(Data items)
-- -- --
-- ==== Sys2Proof/WellFormed.lean ====
section
/-! DEFINITION. Which descriptors are well-formed: the mode-to-length pairing of 30_encoding.md R111 and the mode sets of
41_addressing_modes.md R177, as checks that run. Every operand field of `Instr` has exactly the width its encoding gives
it, so no operand value is ill-formed. -/

namespace Sys2Proof

/-- The byte length of an instruction by its mode (30_encoding.md R111). -/
def Mode.length : Mode → Nat
  | .IMP | .ACC => 1
  | .IMM | .ZP | .ZPX | .ZPY | .INDX | .INDY | .REL => 2
  | .ABS | .ABSX | .ABSY | .IND => 3

/-- The modes a mnemonic takes (41_addressing_modes.md R177). -/
def Mnemonic.modes : Mnemonic → List Mode
  | .ORA | .AND | .EOR | .ADC | .LDA | .CMP | .SBC => [.IMM, .ZP, .ZPX, .ABS, .ABSX, .ABSY, .INDX, .INDY]
  | .STA => [.ZP, .ZPX, .ABS, .ABSX, .ABSY, .INDX, .INDY]
  | .ASL | .ROL | .LSR | .ROR => [.ACC, .ZP, .ZPX, .ABS, .ABSX]
  | .INC | .DEC => [.ZP, .ZPX, .ABS, .ABSX]
  | .LDX => [.IMM, .ZP, .ZPY, .ABS, .ABSY]
  | .LDY => [.IMM, .ZP, .ZPX, .ABS, .ABSX]
  | .STX => [.ZP, .ZPY, .ABS]
  | .STY => [.ZP, .ZPX, .ABS]
  | .CPX | .CPY => [.IMM, .ZP, .ABS]
  | .BIT => [.ZP, .ABS]
  | .JMP => [.ABS, .IND]
  | .JSR => [.ABS]
  | .BCC | .BCS | .BEQ | .BNE | .BMI | .BPL | .BVC | .BVS => [.REL]
  | .INX | .INY | .DEX | .DEY | .PHA | .PHP | .PLA | .PLP | .RTS | .BRK | .RTI
  | .TAX | .TAY | .TXA | .TYA | .TSX | .TXS | .CLC | .SEC | .CLI | .SEI | .CLD | .SED | .CLV | .NOP => [.IMP]

/-- The check of R177: the operation takes the mode. -/
def modeAllowed (m : Mnemonic) (d : Mode) : Bool := m.modes.contains d

/-- The check of R111: the length is the mode's. -/
def lengthMatches (d : Mode) (n : Nat) : Bool := n == d.length

/-- A descriptor is well-formed when its operation takes its mode and its length is the mode's. -/
def Descriptor.wellFormed (d : Descriptor) : Bool := modeAllowed d.operation d.mode && lengthMatches d.mode d.length

/-- An instruction is well-formed when its mnemonic takes its mode (R177). -/
def Instr.wellFormed (i : Instr) : Bool := modeAllowed i.mnemonic i.mode

end Sys2Proof
end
-- -- --
(Assignment):
Start to finish, restate the records above word for word.

(Response area):
-- ==== Sys2Proof/WellFormed.lean ====
section
/-! DEFINITION. Which descriptors are well-formed: the mode-to-length pairing of 30_encoding.md R111 and the mode sets of
41_addressing_modes.md R177, as checks that run. Every operand field of `Instr` has exactly the width its encoding gives
it, so no operand value is ill-formed. -/

namespace Sys2Proof

/-- The byte length of an instruction by its mode (30_encoding.md R111). -/
def Mode.length : Mode → Nat
  | .IMP | .ACC => 1
  | .IMM | .ZP | .ZPX | .ZPY | .INDX | .INDY | .REL => 2
  | .ABS | .ABSX | .ABSY | .IND => 3

/-- The modes a mnemonic takes (41_addressing_modes.md R177). -/
def Mnemonic.modes : Mnemonic → List Mode
  | .ORA | .AND | .EOR | .ADC | .LDA | .CMP | .SBC => [.IMM, .ZP, .ZPX, .ABS, .ABSX, .ABSY, .INDX, .INDY]
  | .STA => [.ZP, .ZPX, .ABS, .ABSX, .ABSY, .INDX, .INDY]
  | .ASL | .ROL | .LSR | .ROR => [.ACC, .ZP, .ZPX, .ABS, .ABSX]
  | .INC | .DEC => [.ZP, .ZPX, .ABS, .ABSX]
  | .LDX => [.IMM, .ZP, .ZPY, .ABS, .ABSY]
  | .LDY => [.IMM, .ZP, .ZPX, .ABS, .ABSX]
  | .STX => [.ZP, .ZPY, .ABS]
  | .STY => [.ZP, .ZPX, .ABS]
  | .CPX | .CPY => [.IMM, .ZP, .ABS]
  | .BIT => [.ZP, .ABS]
  | .JMP => [.ABS, .IND]
  | .JSR => [.ABS]
  | .BCC | .BCS | .BEQ | .BNE | .BMI | .BPL | .BVC | .BVS => [.REL]
  | .INX | .INY | .DEX | .DEY | .PHA | .PHP | .PLA | .PLP | .RTS | .BRK | .RTI
  | .TAX | .TAY | .TXA | .TYA | .TSX | .TXS | .CLC | .SEC | .CLI | .SEI | .CLD | .SED | .CLV | .NOP => [.IMP]

/-- The check of R177: the operation takes the mode. -/
def modeAllowed (m : Mnemonic) (d : Mode) : Bool := m.modes.contains d

/-- The check of R111: the length is the mode's. -/
def lengthMatches (d : Mode) (n : Nat) : Bool := n == d.length

/-- A descriptor is well-formed when its operation takes its mode and its length is the mode's. -/
def Descriptor.wellFormed (d : Descriptor) : Bool := modeAllowed d.operation d.mode && lengthMatches d.mode d.length

/-- An instruction is well-formed when its mnemonic takes its mode (R177). -/
def Instr.wellFormed (i : Instr) : Bool := modeAllowed i.mnemonic i.mode

end Sys2Proof
end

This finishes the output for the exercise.